Our confidence in the police to apply any sort of sanity in the face of a deluge of co-ordinated complaints is essentially zero. Even if the vast majority of vexatious and malicious reports are ignored, it only takes a single face-painted rainbow cop who’s been “trained” by a hardline transactivist pressure group to take one of them seriously, and boom, you’re in a cell, with every electronic device you own locked up in a police-station cupboard for the next few months.

The Rev shares a slew of rainbow-decorated cop photos.

(Have you ever seen a Scottish polis attending an event with their face painted or their car bedecked in the suffragette colours for International Women’s Day this month, or flying a flag for Disability History Month, readers?)

Women mattered (a little) for around four decades, but then their contract expired.

So that’s the situation. We hope we won’t be gone too long, but Scotland is no longer a country where free speech is permitted, and even not living there may not afford much in the way of protection. Make no mistake, folks – even as we enter summertime in the early hours of Sunday morning, the lights will be going out all across the country.

I hope he’s exaggerating…

H/t NightCrow

Comments

2 responses to “It only takes a single face-painted rainbow cop”

  1. KBPlayer Avatar

    Hmm – I think Wings is too big to touch, like J K Rowling.

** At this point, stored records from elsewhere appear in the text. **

/-- A command at the encoder port in a busy block drives its frame and leaves the phase. -/
theorem test_encoder_port_step :
    (fun s : State => (after (step s) State.encOut, after (step s) State.phase, after (step s) State.encPort))
        { busy .flChunk [] (block 16 1 fb16) with encPort := some ⟨2, 0x7F, 0xFF⟩ } =
      (some ⟨0x80, 0x81, 0x7F, 0x00, 3⟩, some .flChunk, some none) := by decide

/-! ### SEND_CMD and SEND_DATA (V10 to V18) -/

theorem test_sendCmd_contrast :
    after (exec (.sendCmd 2 0x7F 0) (block 4 2 [])) State.busLog = some [⟨0x3C, [0x80, 0x81, 0x7F]⟩] ∧
      after (exec (.sendCmd 0 0x0A 0x14) (block 4 2 [])) State.busBytes = some [0x80, 0x15, 0x0A, 0x14] := by
  decide

theorem test_sendCmd_reserved_tags :
    after (exec (.sendCmd 25 0 0) (block 4 2 [])) (fun t => (t.phase, t.faulted, t.faultCause, t.busLog)) =
        some (.fault, true, .badTag, []) ∧
      after (exec (.sendCmd 31 0 0) (block 4 2 [])) State.faultCause = some .badTag := by decide

/-- V11: the answer is the response, verbatim. -/
theorem test_sendCmd_answered :
    after (step (busy .cmd [.err e1] (block 4 2 []))) (fun t => (t.phase, t.req, t.respLog, t.lastErrValid)) =
      some (.idle, none, [.err e1], false) := by decide

theorem test_sendData_frame :
    after (exec (.sendData ⟨1, 2, 3, 4, 5, 6, 7, 8⟩) (block 4 2 [])) State.busLog =
      some [⟨0x3C, [0x40, 0x01, 0x02, 0x03, 0x04, 0x05, 0x06, 0x07, 0x08]⟩] := by decide

theorem test_sendData_answered :
    after (step (busy .data [.err e2, .ok] (block 4 2 []))) (fun t => (t.phase, t.respLog, t.busIn)) =
      some (.idle, [.err e2], [.ok]) := by decide

/-- V17. -/
theorem test_reserved_requests :
    after (step (asked [{ op := 6 }] [.ok] (block 4 2 []))) (fun t => (t.phase, t.faultCause, t.respLog)) =
        some (.fault, .badOp, []) ∧
      after (step (asked [{ op := 7 }] [.ok] (block 4 2 []))) State.faultCause = some .badOp := by decide

/-- P2: in FAULT no request is taken. -/
theorem test_fault_takes_nothing :
    (fun s : State => (after (step s) State.hostReqs, s.reqReady))
        { asked [{ op := 5 }] [.ok] (block 4 2 []) with phase := .fault, faulted := true } =
      (some [{ op := 5 }], false) := by decide

/-! ### Pixels (V20 to V23) -/

theorem test_setPixel_nibbles :
    after (exec (.setPixel 0 0 0xF) (block 4 2 [0xA5])) (fun t => t.fb) = some [(0, 0xF5)] ∧
      after (exec (.setPixel 1 0 0xF) (block 4 2 [0xA5])) (fun t => t.fb) = some [(0, 0xAF)] ∧
      after (exec (.setPixel 1 0 0xAB) (block 4 2 [])) (fun t => t.fb) = some [(0, 0x0B)] ∧
      after (exec (.setPixel 3 1 0x3) (block 4 2 [0, 0, 0, 0x44])) (fun t => t.fb) = some [(3, 0x43)] := by
  decide

theorem test_setPixel_edges :
    after (exec (.setPixel 127 127 0x9) { block 128 128 [] with fb := [(8191, 0x12)] }) (fun t => t.fb) =
        some [(8191, 0x19)] ∧
      after (exec (.setPixel 128 0 0xF) (block 128 128 [])) (fun t => (t.fb, t.respLog)) = some ([], [.ok]) ∧
      after (exec (.setPixel 0 2 0xF) (block 4 2 [])) (fun t => (t.fb, t.respLog)) = some ([], [.ok]) ∧
      after (exec (.setPixel 0 0 0x0) (block 4 2 [0xF0])) (fun t => t.fb) = some [] := by decide

theorem test_drawPixel_inside :
    after (exec (.drawPixel 5 2 0x7) { block 128 128 [] with fb := [(130, 0x3C)] }) (fun t => t.fb) =
        some [(130, 0x37)] ∧
      after (exec (.drawPixel 0 1 0xE) (block 4 2 [0, 0, 0x33])) (fun t => t.fb) = some [(2, 0xE3)] := by decide

/-- V21: no coordinate is wrapped into range. -/
theorem test_drawPixel_outside :
    [(-1, 0), (0, -1), (128, 5), (5, 128), (256, 0), (-2147483648, 0), (2147483647, 2147483647)].map
        (fun p : Int × Int => after (exec (.drawPixel (BitVec.ofInt 32 p.1) (BitVec.ofInt 32 p.2) 0xF)
          (block 128 128 [])) fun t => (t.fb, t.respLog)) =
      List.replicate 7 (some ([], [.ok])) := by decide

  2. Your Name's not Bruce? Avatar
    Your Name’s not Bruce?

    Hmm – I think Wings is too big to touch, like J K Rowling.

    For Wings, maybe not too big for “the process” to do what it’s supposed to do:

    They would not have to achieve any sort of criminal conviction to do so. The point of the law, with its basically non-existent threshold for “hate”, is to terrorise those with views that are unpalatable to the Scottish Government out of voicing their opinions at all, via a method often called “process as punishment”.

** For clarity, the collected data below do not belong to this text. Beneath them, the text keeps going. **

-- ==== Sys2Proof/Config.lean ====
section
/-! DEFINITION. The construction parameters of the block (spec/00_scope.md R4): every row marked OPEN there is a field.
They are fixed when the block is constructed and no step changes them. The channel identifiers `CH_A`, `CH_B`, `CH_BTN`
of R4 are the names of the input wires, not numbers. -/

namespace Sys2Proof

/-- The OPEN parameters of `00_scope.md` R4. `rotInterval` and `btnWindow` are in ticks and below `2^TS_WIDTH` by their
type (decision D22). -/
structure Config where
  /-- `CNT_WIDTH`, the width of the position counter. -/
  cntWidth : Nat
  /-- `TS_WIDTH`, the width of the time counter and of every stored timestamp. -/
  tsWidth : Nat
  /-- `TICKS_PER_MS`, ticks of `now` per millisecond. Only the default intervals depend on it. -/
  ticksPerMs : Nat
  /-- `ROT_INTERVAL`, the minimum time between two accepted quadrature samples. -/
  rotInterval : BitVec tsWidth
  /-- `BTN_WINDOW`, the button debounce window. -/
  btnWindow : BitVec tsWidth
  /-- `INIT_POS`, the counter's value at construction. -/
  initPos : BitVec cntWidth
  deriving DecidableEq, Repr

/-- A configuration for given widths and tick with R4's defaults for the rest: `ROT_INTERVAL = 1 * TICKS_PER_MS`,
`BTN_WINDOW = 50 * TICKS_PER_MS`, `INIT_POS = 0`. -/
def Config.ofWidths (cntWidth tsWidth ticksPerMs : Nat) : Config where
  cntWidth := cntWidth
  tsWidth := tsWidth
  ticksPerMs := ticksPerMs
  rotInterval := BitVec.ofNat tsWidth (1 * ticksPerMs)
  btnWindow := BitVec.ofNat tsWidth (50 * ticksPerMs)
  initPos := 0#cntWidth

/-- The configuration with every parameter at R4's default: 32 bits, 32 bits, 1000 ticks per millisecond. -/
def Config.standard : Config := Config.ofWidths 32 32 1000

/-- The ranges R4 sets: `CNT_WIDTH` at least 2, `TS_WIDTH` at least 1. The ranges of the intervals hold by their types.
Anything else is not a legal configuration (`93_implementation_defined.md` U14). -/
def Config.legal (c : Config) : Bool := decide (2 ≤ c.cntWidth) && decide (1 ≤ c.tsWidth)

/-- `RSP_WIDTH = max(CNT_WIDTH, TS_WIDTH)` (`30_encoding.md` R40). -/
abbrev Config.rspWidth (c : Config) : Nat := max c.cntWidth c.tsWidth

end Sys2Proof
end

    Wings has already experienced the technique. In 2017, under a very similar law, I was subjected to a malicious, ridiculous allegation of “harassment” by a journalist whose work we’d critiqued, and arrested. I was dragged off to a police station, thrown in a cell, detained for 15 hours, and then released just before midnight, 10 miles from home in a remote and unfamiliar location with no money and no mobile phone, and told to make my own way back.

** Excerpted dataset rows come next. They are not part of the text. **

-- ==== Sys2Proof/Machine/Step.lean ====
section
/-! DEFINITION. One step of the machine. -/

namespace Sys2Proof.Machine

/-- One step: the next stimulus of the order is served. A configuration outside the ranges of `00_scope.md` R4 is refused
(`93_implementation_defined.md` U14; log 5). -/
def step (s : State) : Host.Outcome State Fault Refusal :=
  if s.cfg.legal then serveNext s else .refused .illegalConfiguration

/-- The state whose very next step runs the instruction of a table word (log 7, log 8). -/
def State.withFetchWord (s : State) (nbits w : Nat) : State := s.presentWord nbits w

end Sys2Proof.Machine
end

    I had no phone because all of my phones, along with all my tablets, all my laptops and all my desktop PCs, had been seized – for no justifiable reason, because all of the supposed “harassment” took place online, and tweets aren’t stored on your devices but on Twitter’s servers – when I was arrested and then taken away and impounded by the Metropolitan Police (because the complainer was based in London).

    Even bags of badges and promo items were taken. I kept one as a souvenir.

    I then spent three months on bail waiting to find out whether I’d be charged. To continue producing Wings in the meantime I had to spend several thousand pounds to replace all the computer equipment that was sitting in a police locker. When the matter was dropped the police refused to return it, demanding that I instead made a six-hour round trip to London to retrieve it myself, although the items were far too numerous and heavy to carry on a train.

    (And obviously the hefty cost of all the replacements was non-recoverable. In all sorts of ways, there’s almost no justice available in the UK to victims of false accusations.)

    I’m made of reasonably strong stuff – imagine being able to do this job for the last 12 and a half years otherwise – but readers can probably imagine what an unpleasant experience that all was, even though I wasn’t even charged with a crime, let alone convicted of one. And the purpose of the Hate Crime Act is to menace dissident voices with the prospect of being put through that more or less constantly.

    Because no sooner would we have replaced one set of confiscated gear than another barrage of complaints would arrive from transactivists, another arrest and confiscation would follow, and the cycle would repeat until we either closed the site down or were swiftly bankrupt.